Dra. Adriana de Mello Gugliotta, atual curadora da coleção de fungos, mostrando alguns espécimes de fungos macroscópicos.

Em 2009 houve uma reorganização estrutural e a SML passou a ser chamada de Núcleo de Pesquisa em Micologia (NPM). Atualmente conta com nove pesquisadores qualificados a orientar alunos de mestrado, doutorado e pós-doutorado, tanto do Programa de Pós-Graduação do Instituto de Botânica quanto de outras instituições de ensino superior no Brasil, o que representa um diferencial para agregar mais alunos e aumentar a produção científica. O NPM abriga e é responsável pelo Herbário de Fungos (SP-Fungi), parte do Herbário Científico Maria Eneyda P. Kauffmann Fidalgo (SP). Além das 35.000 exsicatas de fungos, o NPM preserva parte da Coleção de Culturas de Algas, Cianobactérias e Fungos (CCIBt), constituída por cerca de 1.500 espécimes de fungos terrestres e aquáticos, que estão disponíveis para fins didáticos e científicos. A Dra. Adriana de Mello Gugliotta, especialista em fungos poliporóides, é a curadora do herbário SP-Fungi desde março de 2013, mas desde janeiro de 2006 já vem atuando na coleção ao lado do Dr. Michel Navarro Benatti, especialista em liquens. A produção acadêmica está aumentando com a participação de alunos de pós-graduação, dada a existência de pesquisadores experientes que podem orientar e a excelente infraestrutura para análises microscópicas e moleculares.

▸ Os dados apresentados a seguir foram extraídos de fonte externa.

/-- A CONF at the module (02 R49, R50). -/
def Body.conf (s : Body) (fid : Nat) : Body :=
  match s.frame fid with
  | none => s
  | some f =>
    match f.here, f.rest with
    | some (.sett k), some r =>
      if f.hdr.opc.toNat != opConf then s
      else
        let n := rxChunk f.ext
        let v := fld (nth r.payload 0 0) 63 56
        let key : StageKey := ⟨k, n⟩
        let up := match s.stage key with | some t => t.inputs.any (awaits f.hdr.src) | none => false
        let s' :=
          if !up && s.unsolicited f k then s.bump .unsolicitedResp 0
          else match s.ctx k, s.group k.g with
          | some c, some g =>
            if up then
              if !usable f r then s
              else if v = tGood then
                (match s.stage key with
                 | some t => (s.putStage (t.confirmFrom f.hdr.src)).settleStage key
                 | none => s)
              else s.poisonInput c g key (awaits f.hdr.src)
            -- a CONF of an input that no longer awaits one is discarded (03 R88)
            else if (s.isRoot c && s.isSpine f.hdr.src) || (!s.isSpine f.hdr.src && c.st != CState.passThrough) then s
            else
              let s := s.replicateDown fid k
              match c.downOf n with
              | some d =>
                if !usable f r then s
                else if v = tGood then s.keepDown c { d with conf := true }
                else s.putCtx (c.noDown n)
              | none => s
          | _, _ => s.replicateDown fid k
        s'.doneHere fid
    | _, _ => s

/-! ### The commands -/

def execRputArrival (fid : Nat) (s : State) : Ans := onData s fun b => b.rput fid

def execRresArrival (fid : Nat) (s : State) : Ans := onData s fun b => b.rres fid

def execConfArrival (fid : Nat) (s : State) : Ans := onData s fun b => b.conf fid

def execAdmitRecord (fid : Nat) (s : State) : Ans := onData s fun b => b.admitRec fid

def execOpenRecord (fid : Nat) (s : State) : Ans := onData s fun b => b.openRec fid

def execCloseRecord (fid : Nat) (s : State) : Ans := onData s fun b => b.closeRec fid

end Sys2Proof.Machine
end

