/-- Top of a unit's ladder. -/
def Body.unitTop (s : Body) (i : Nat) : Nat :=
  if i < 20 then (if (s.sett i).state = .subject then s.marginClock else s.profiles.inForce.sclkMax) else 100

def unitStep (i : Nat) : Nat := if i < 20 then 50 else 5

/-- Steps of a unit's ladder, lowest first. -/
def Body.ladder (s : Body) (i : Nat) : List Nat :=
  (List.range ((s.unitTop i - unitFloor i) / unitStep i + 1)).map fun k => unitFloor i + unitStep i * k

/-- Power of an HBM stack at a cap in per cent, in µW (10 Table 10-7). -/
def hbmPower (pct : Nat) : Nat := 9000000 + (pct - 20) * 262500

/-- Power of a unit at a step, in µW; a SUBJECT at its margin clock draws 0.88 × P(f). -/
def Body.unitPower (s : Body) (i v : Nat) : Nat :=
  if i < 20 then 1000 * settDraw ((s.sett i).state == .subject && v == s.marginClock) v else hbmPower v

/-- The grant in force. -/
def Body.unitNow (s : Body) (i : Nat) : Nat := if i < 20 then (s.sett i).lower.getD (s.sett i).sclk else mgetD s.budget.hbmCap (i - 20) 20

/-- The demand CLP gave last. -/
def Body.unitDemand (s : Body) (i : Nat) : Nat :=
  if i < 20 then mgetD s.budget.settDemand i 600 else mgetD s.budget.hbmDemand (i - 20) 20

/-! ### Period boundary: grants take effect, demands are given (01 R23; 10 R272, R279) -/

/-- Energy of a period at a power in µW, in pJ. -/
def periodEnergy (uw : Nat) : Nat := uw * 10

/-- The grant of a step. -/
def Body.grantAt (s : Body) (i v : Nat) : Grant := { step := v, energy := periodEnergy (s.unitPower i v) }

/-- Put a grant in force; a Sett with a result frame in launch lowers its SCLK only after that frame's tail (03 R81). -/
def Body.putGrant (s : Body) (i : Nat) (g : Grant) : Body :=
  if i < 20 then s.modSett i fun x =>
    let wait := g.step < x.sclk && s.settLaunching i
    { x with sclk := if wait then x.sclk else g.step, lower := if wait then some g.step else none, energy := g.energy, next := none }
  else
    let n := i - 20
    { s with budget := { s.budget with hbmCap := mset s.budget.hbmCap n g.step, hbmEnergy := mset s.budget.hbmEnergy n g.energy
                                       hbmNext := mdel s.budget.hbmNext n } }

/-- Every grant that has arrived takes effect. -/
def Body.takeGrants (s : Body) : Body :=
  let s := (List.range 20).foldl (fun s n => match (s.sett n).next with | some v => s.putGrant n v | none => s) s
  s.budget.hbmNext.foldl (fun s x => s.putGrant (x.1 + 20) x.2) s

/-- Temperatures that the sensors report. -/
def Body.readTemps (s : Body) (l : List (HotUnit × Nat)) : Body :=
  l.foldl (fun s x => match x.1 with
    | .sett n => s.modSett n.val fun y => { y with tj := x.2 }
    | .stack n => { s with budget := { s.budget with hbmTemp := mset s.budget.hbmTemp n.val x.2 } }
    | .engine e => { s with budget := { s.budget with oeTemp := mset s.budget.oeTemp e.val x.2 } }
    | .die _ => s) s

/-- A demand ceiling moves one step: down at the hot threshold, up below the cool one (10 Table 10-11). -/
def moveCeil (ceil top t hot cool step floor : Nat) : Nat :=
  if hot ≤ t then max floor (min ceil top - step) else if t < cool then min top (ceil + step) else min ceil top

def Body.moveCeils (s : Body) : Body :=
  let s := (List.range 20).foldl (fun s n => s.modSett n fun x => { x with ceil := moveCeil x.ceil (s.unitTop n) x.tj 95 90 50 600 }) s
  { s with budget := { s.budget with hbmCeil := s.stacks.foldl (fun m k =>
      mset m k (moveCeil (mgetD m k 100) 100 (mgetD s.budget.hbmTemp k 25) 90 85 5 20)) s.budget.hbmCeil } }

/-- The Sett has a dispatch unit that is ready. -/
def Body.hasReady (s : Body) (n : Nat) : Bool := (s.unitsOf n).any fun u => s.unitFree u.1 u.2.2.1 u.2.2.2.1

/-- What a Sett demands, before its ceiling. -/
def Body.settWants (s : Body) (n : Nat) : Nat :=
  let x := s.sett n
  if x.state = .subject ∧ x.test = .running then s.marginClock
  else if s.hasReady n || x.recent > 0 then s.profiles.inForce.sclkMax
  else 600

/-- A port of the die is in Bivouac hold. -/
def Body.dieHolds (s : Body) (die : Nat) : Bool := s.lports.any fun x => dieOf x.1 == die && x.2.hold.isSome

/-- What an HBM controller demands, before its ceiling: the next 5 % step above what it was asked for. -/
def Body.hbmWants (s : Body) (k asked : Nat) : Nat :=
  if s.dieHolds (k / 5) then 100 else max 20 (min 100 ((asked / 50 + 1) * 5))
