/-- The operations that write (13 Table 13-2, R338, R339, R345, R350, R353; 16 R412; 12 Table 12-3): CLAIM enrols the first
installer key and starts a new audit chain, ENROLL and REVOKE write the key store, REVOKE ends the key's sessions, PROFILE_WRITE
stages, FW_APPROVE approves, SVN_COMMIT raises a floor and never lowers one, CLEAR_QUARANTINE clears. -/
def Obligations.MailboxWrites : Prop :=
  ∀ (s : State) (m : MbRef),
    let b := s.toBody.mbox m
    let x := s.sec
    (MbReady s m 0x20 → b.req.length = 2 + keyBytes → x.instKeys = [] →
      ∃ t, exec (.claim m) s = .next t ∧ t.toBody.answered m 0 []
        ∧ t.toBody.quietBox = ({ s.toBody with sec := { x with
            instKeys := [⟨BitVec.ofNat 16 (leAt b.req 0 2), b.req.drop 2⟩] } } : Body).quietBox
        ∧ ∃ rec_, t.sec.audit.ring.getLast? = some rec_ ∧ (s.mram.gapOwed = false → rec_.chain =
            sha384 (digestBytes (sha384 (ascii "HLMAUDG1" ++ s.toBody.serialBytes)) ++ auditBytes rec_.body)))
    ∧ (MbReady s m 0x21 → keyHeadBad b.req = false → b.req.length = 4 + (if keyKind b.req = 4 then 48 else keyBytes) →
      let key : KeyRec := ⟨BitVec.ofNat 16 (keyIdOf b.req), b.req.drop 4⟩
      let room := keyRoom (if keyKind b.req = 1 then x.operKeys else x.instKeys) key.id
      let new := if keyKind b.req = 1 then { x with operKeys := putKey x.operKeys key }
        else if keyKind b.req = 2 then { x with instKeys := putKey x.instKeys key }
        else if keyIdOf b.req = 0 then { x with plane0 := some (b.req.drop 4) } else { x with plane1 := some (b.req.drop 4) }
      keyKind b.req = 4 ∨ room = true →
      ∃ t, exec (.enroll m) s = .next t ∧ t.toBody.answered m 0 []
        ∧ t.toBody.quietBox = ({ s.toBody with sec := new } : Body).quietBox)
    ∧ (MbReady s m 0x22 → keyHeadBad b.req = false → b.req.length = 4 →
      let id := BitVec.ofNat 16 (keyIdOf b.req)
      let without := fun (l : List KeyRec) => l.filter fun k => k.id != id
      keyKind b.req = 4 ∨ (keyKind b.req = 1 ∧ (x.operKeys.any fun k => k.id == id) = true)
        ∨ (keyKind b.req = 2 ∧ (x.instKeys.any fun k => k.id == id) = true ∧ x.instKeys.length ≠ 1) →
      ∃ t, exec (.revoke m) s = .next t ∧ t.toBody.answered m 0 []
        ∧ t.sec.operKeys = (if keyKind b.req = 1 then without x.operKeys else x.operKeys)
        ∧ t.sec.instKeys = (if keyKind b.req = 2 then without x.instKeys else x.instKeys)
        ∧ t.sec.plane0 = (if keyKind b.req = 4 ∧ keyIdOf b.req = 0 then none else x.plane0)
        ∧ t.sec.plane1 = (if keyKind b.req = 4 ∧ keyIdOf b.req ≠ 0 then none else x.plane1)
        ∧ (∀ y ∈ t.sec.sessions, y ∈ x.sessions)
        ∧ (∀ y ∈ t.sec.sessions, y.key = id → (keyKind b.req = 1 → y.opened ≠ .operator) ∧ (keyKind b.req = 2 → y.opened ≠ .installer)))
    ∧ (∀ p, MbReady s m 0x23 → parseProfile s.lantern.partno.toNat b.req = some p →
      ∃ t, exec (.profileWrite m) s = .next t ∧ t.toBody.answered m 0 []
        ∧ t.toBody.quietBox = ({ s.toBody with profiles := { s.profiles with staged := some (p, b.req), refused := false } } : Body).quietBox)
    ∧ (∀ d, MbReady s m 0x25 → b.req.length = 58 + 3373 → b.req.take 8 = ascii "HLMFWAP1" →
      (x.instKeys.any fun k => k.id.toNat == leAt b.req 56 2) = true → d = BitVec.ofNat 384 (beNat ((b.req.drop 8).take 48)) →
      ∃ t, exec (.fwApprove m true) s = .next t ∧ t.toBody.answered m 0 []
        ∧ ∀ k ∈ s.toBody.kindsOf d, k < x.fw.length → d ∈ (t.toBody.image k).approvals)
    ∧ (MbReady s m 0x26 → b.req.length = 1 → leAt b.req 0 1 ≤ 3 →
      let k := leAt b.req 0 1
      let floor := if (s.toBody.image k).floor.toNat < (s.toBody.activeSlot k).svn.toNat then (s.toBody.activeSlot k).svn else (s.toBody.image k).floor
      ∃ t, exec (.svnCommit m) s = .next t ∧ t.toBody.answered m 0 (leBytes 4 floor.toNat)
        ∧ t.toBody.quietBox = (s.toBody.setImage k { s.toBody.image k with floor }).quietBox)
    ∧ (MbReady s m 0x32 → b.req.length = 1 → leAt b.req 0 1 ∈ s.mram.quarantine → leAt b.req 0 1 < 20 →
      ∃ t, exec (.clearQuarantine m) s = .next t ∧ t.toBody.answered m 0 []
        ∧ t.toBody.quietBox = ({ s.toBody with mram := { s.mram with
            quarantine := s.mram.quarantine.filter (· != leAt b.req 0 1) } } : Body).quietBox)

/-- FUSE writes only REPAIR entries whose bits are all 0 in the target block, and measurement 6 is taken anew; an image that
differs elsewhere, or in an entry already written, is answered BAD_DESC and writes nothing (15 R388, R387). -/
def Obligations.FuseWritesRepairEntries : Prop :=
  ∀ (s : State) (m : MbRef), MbReady s m 0x30 →
    let b := s.toBody.mbox m
    let n := fuseTarget b.req
    b.req.length = 1025 → n < 6 → s.fuses.length = 6 →
    ∃ t, exec (.fuse m) s = .next t
      ∧ (repairFits (nth s.fuses n 0) (fuseImage b.req) = true →
          t.toBody.answered m 0 [] ∧ t.fuses = setNth s.fuses n (nth s.fuses n 0 ||| fuseImage b.req)
          ∧ t.toBody.quietBox = ({ s.toBody with sec := { s.sec with fuseDigest := sha384 (fuseRecord t.fuses) } } : Body).quietBox)
      ∧ (repairFits (nth s.fuses n 0) (fuseImage b.req) = false →
          t.toBody.answered m 4 [] ∧ t.fuses = s.fuses ∧ t.toBody.quietBox = s.toBody.quietBox)

/-! ### Registers, rings and the DMA engine (11, 16) -/

/-- A write of ENABLE = 1 to a DISABLED ring, with its doorbell area set up and LOG2 in range, enables it: a command ring empty
from index 0, a completion, event or telemetry ring from index 0, its held completions then written (16 Tables 16-4, 16-5, 16-8). -/
def Obligations.RingsEnable : Prop :=
  ∀ (s : State) (i : Fin 2) (v : W64), s.serves = true → (s.toBody.ifc i).linkUp = true → (s.toBody.ifc i).dbBase ≠ 0 →
    let w := withBit63 v true
    let f := s.toBody.ifc i
    let log2 := BitVec.ofNat 5 (fld w 4 0)
    (∀ g : Fin 64, g.val < s.toBody.nRings → within 6 16 log2.toNat = true → (f.ring g.val).enable = false →
      (f.ring g.val).state = .disabled →
      becomes (.commandRingEnable i g v) s (s.toBody.setIfc i (f.setRing g.val { f.ring g.val with
        prio := BitVec.ofNat 2 (fld w 9 8), log2, enable := true, state := .enabled, cause := 0, fetch := 0, descs := [] })))
    ∧ (∀ c : CqSel, (∀ q, c = .cq q → q.val < s.toBody.nRings) →
      within (if (∃ q, c = .cq q) then 6 else 10) 16 log2.toNat = true →
      (f.sel c).enable = false → (f.sel c).state = .disabled →
      let format := (∃ q, c = .cq q) ∧ bit w 8 = true
      let on := s.toBody.setIfc i (f.setSel c { f.sel c with
        log2, format := decide format, enable := true, state := .enabled, cause := 0, pi := 0, ci := 0 })
      becomes (.completionRingEnable i c v) s (match c with
        | .cq q => on.drainHeld i q.val (f.sel c).held.length
        | _ => on))

/-- A write of ENABLE = 0 to an enabled ring: a command ring with nothing uncompleted ends DISABLED, one with descriptors DRAINS;
a completion ring that no uncompleted descriptor names, and the event and telemetry rings, end DISABLED (16 Table 16-8). -/
def Obligations.RingsDisable : Prop :=
  ∀ (s : State) (i : Fin 2) (v : W64), s.serves = true → (s.toBody.ifc i).linkUp = true →
    let w := withBit63 v false
    let f := s.toBody.ifc i
    let log2 := BitVec.ofNat 5 (fld w 4 0)
    (∀ g : Fin 64, g.val < s.toBody.nRings → within 6 16 log2.toNat = true → log2 = (f.ring g.val).log2 → (f.ring g.val).enable = true →
      (f.ring g.val).state = .enabled →
      let x := { f.ring g.val with prio := BitVec.ofNat 2 (fld w 9 8), log2, enable := false }
      becomes (.commandRingDisable i g v) s (s.toBody.setIfc i (f.setRing g.val
        (if (f.ring g.val).descs = [] then { x with state := .disabled, cause := 0 } else { x with state := .draining }))))
    ∧ (∀ q : Fin 64, q.val < s.toBody.nRings → within 6 16 log2.toNat = true → log2 = (f.cq q.val).log2 → (f.cq q.val).format = bit w 8 →
      (f.cq q.val).enable = true → s.toBody.namedCq i q.val = false →
      becomes (.completionRingDisable i q v) s (s.toBody.setIfc i (f.setCq q.val
        { f.cq q.val with log2, format := bit w 8, enable := false, state := .disabled, cause := 0 })))
    ∧ (∀ tel : Bool, let c := if tel then CqSel.tel else CqSel.evt
      within 10 16 log2.toNat = true → log2 = (f.sel c).log2 → (f.sel c).format = false → (f.sel c).enable = true →
      becomes (.eventRingDisable i tel v) s (s.toBody.setIfc i (f.setSel c
        { f.sel c with log2, format := false, enable := false, state := .disabled, cause := 0 })))

/-- Register writes (16 Tables 16-3 to 16-6, R399, R400): POLL_T, PRI_TIMEOUT, DB_BASE and ERR_MASK take their values; a value out
of range is refused with REG_REJECT, its offset and code kept while the flag was clear; a misaligned or reserved offset, and any
write before P5, changes nothing. -/
def Obligations.RegisterWrites : Prop :=
  ∀ (s : State) (i : Fin 2) (v : W64),
    let f := s.toBody.ifc i
    let on := s.serves = true ∧ f.linkUp = true
    (on → within 250 100000 (fld v 16 0) = true → becomes (.registerWrite i 0x1008 v false) s
      (s.toBody.setIfc i { f with pollT := BitVec.ofNat 17 (fld v 16 0) }))
    ∧ (on → within 1 10000 (fld v 13 0) = true → becomes (.registerWrite i 0x1010 v false) s
      (s.toBody.setIfc i { f with priTimeout := BitVec.ofNat 14 (fld v 13 0) }))
    ∧ (on → within 250 100000 (fld v 16 0) = false → f.regReject = false → f.errMask.getLsbD 5 = true →
      becomes (.registerWrite i 0x1008 v false) s
        (s.toBody.setIfc i { f with rejectCode := 4, rejectOffset := 0x1008, regReject := true }))
    ∧ (on → becomes (.registerWrite i 0x1030 v false) s (s.toBody.setIfc i { f with errMask := BitVec.ofNat 6 (fld v 5 0) }))
    ∧ (on → fld v 10 0 = 0 → f.anyEnabled = false → becomes (.registerWrite i 0x13000 v false) s
      (s.toBody.setIfc i { f with dbBase := BitVec.ofNat 53 (fld v 63 11) }))
    ∧ (∀ off four, s.serves = false → becomes (.registerWrite i off v four) s s.toBody)
    ∧ (∀ off : BitVec 26, on → off.toNat % 8 ≠ 0 → becomes (.registerWrite i off v false) s s.toBody)
    ∧ (∀ off : BitVec 26, on → off.toNat % 8 = 0 → off.toNat < 0x1000 → becomes (.registerWrite i off v false) s s.toBody)

/-- A nudge makes the module read CMD_PI of the ring it names and fetch what is there; a poll takes the consumer indices and
signals vectors 64 and 65 where entries have been written since the last (11 R287-R289; 16 R408). -/
def Obligations.DoorbellsAreRead : Prop :=
  ∀ (s : State) (i : Fin 2), s.toBody.readsDoorbells i = true →
    let f := s.toBody.ifc i
    (∀ (g : Fin 64) (w : BitVec 512), g.val < s.toBody.nRings → (f.ring g.val).state = .enabled →
      (f.ring g.val).descs.length < 2 ^ (f.ring g.val).log2.toNat →
      ((f.ring g.val).fetch + 1 - (f.ring g.val).oldest).toNat ≤ 2 ^ (f.ring g.val).log2.toNat →
      let d : Desc := { idx := (f.ring g.val).fetch, w }
      d.cqn < s.toBody.nRings → (f.cq d.cqn).state = .enabled →
      becomes (.nudge i (BitVec.ofNat 12 (8 * g.val)) { pi := [(g, (f.ring g.val).fetch + 1)], descs := [(g, [w])] }) s
        ((s.toBody.setIfc i (f.setRing g.val { f.ring g.val with
          fetch := (f.ring g.val).fetch + 1, descs := (f.ring g.val).descs ++ [d] })).settle ⟨i, g, 0⟩))
    ∧ (∀ e k : W32, becomes (.doorbellPoll i { evtCi := some e, telCi := some k }) s
        ((s.toBody.setIfc i { f with evt := { f.evt with ci := e }, tel := { f.tel with ci := k } }).signalOwed i))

Dr. Michel Navarro Benatti, pesquisador do IBt-SP especialista em liquens.

Integração com o Herbário Virtual
A integração da coleção de fungos de SP foi efetivada durante uma visita da equipe do INCT-HVFF em parceria com o CRIA, que é responsável pela criação e manutenção da rede speciesLink, uma iniciativa pioneira que forma a base do sistema de informação adotado pelo INCT-Herbário Virtual. O sistema disponibiliza os dados providos pelas coleções, integrando tudo em uma plataforma de acesso livre e aberto, permitindo que os dados sejam trabalhados de várias formas de acordo com o interesse do usuário. Mapas, listas e gráficos podem ser obtidos facilmente com base nas buscas realizadas, ampliando ainda mais sua utilidade para a comunidade acadêmica e tomadores de decisão. A rede conta com ferramentas que auxiliam os curadores e pesquisadores a prezar pela qualidade dos dados, contribuindo para reduzir problemas nomenclaturais, geográficos e gerenciais da coleção.

Proporção de registros online (70,2%, verde), registros online georreferenciados (2,3% verde escuro) e registros offline (29,8% vermelho) do herbário SP-Fungi na rede speciesLink.

Embora ainda exista muito trabalho a ser feito para melhorar a qualidade dos dados disponíveis e incorporar os dados remanescentes da coleção (cerca de 30%), a integração em rede nacional deve contribuir para ampliar o interesse nos espécimes de fungos depositados no herbário SP, a melhorar a qualidade dos dados e a ampliar a geração de conhecimento desse grupo tão importante e pouco conhecido. O número de espécimes depositados e disponibilizados online pelo herbário SP-Fungi por ano de coleta variou consideravelmente desde sua origem, mas quando se considera como unidade temporal um período maior, como uma década, é possível observar que houve uma atividade relativamente regular no volume de espécimes depositados a partir dos anos 50, com uma leve tendência à diminuição nos últimos anos. Em parte essa queda reflete uma mudança no critério de inclusão de espécimes visando incorporar ao acervo apenas espécimes identificados. Entretanto, uma grande parte dos dados dos alunos que estão terminando suas teses e dissertações ainda não foi depositada, então é esperado que esses valores aumentem em um futuro próximo devido às coletas mais recentes.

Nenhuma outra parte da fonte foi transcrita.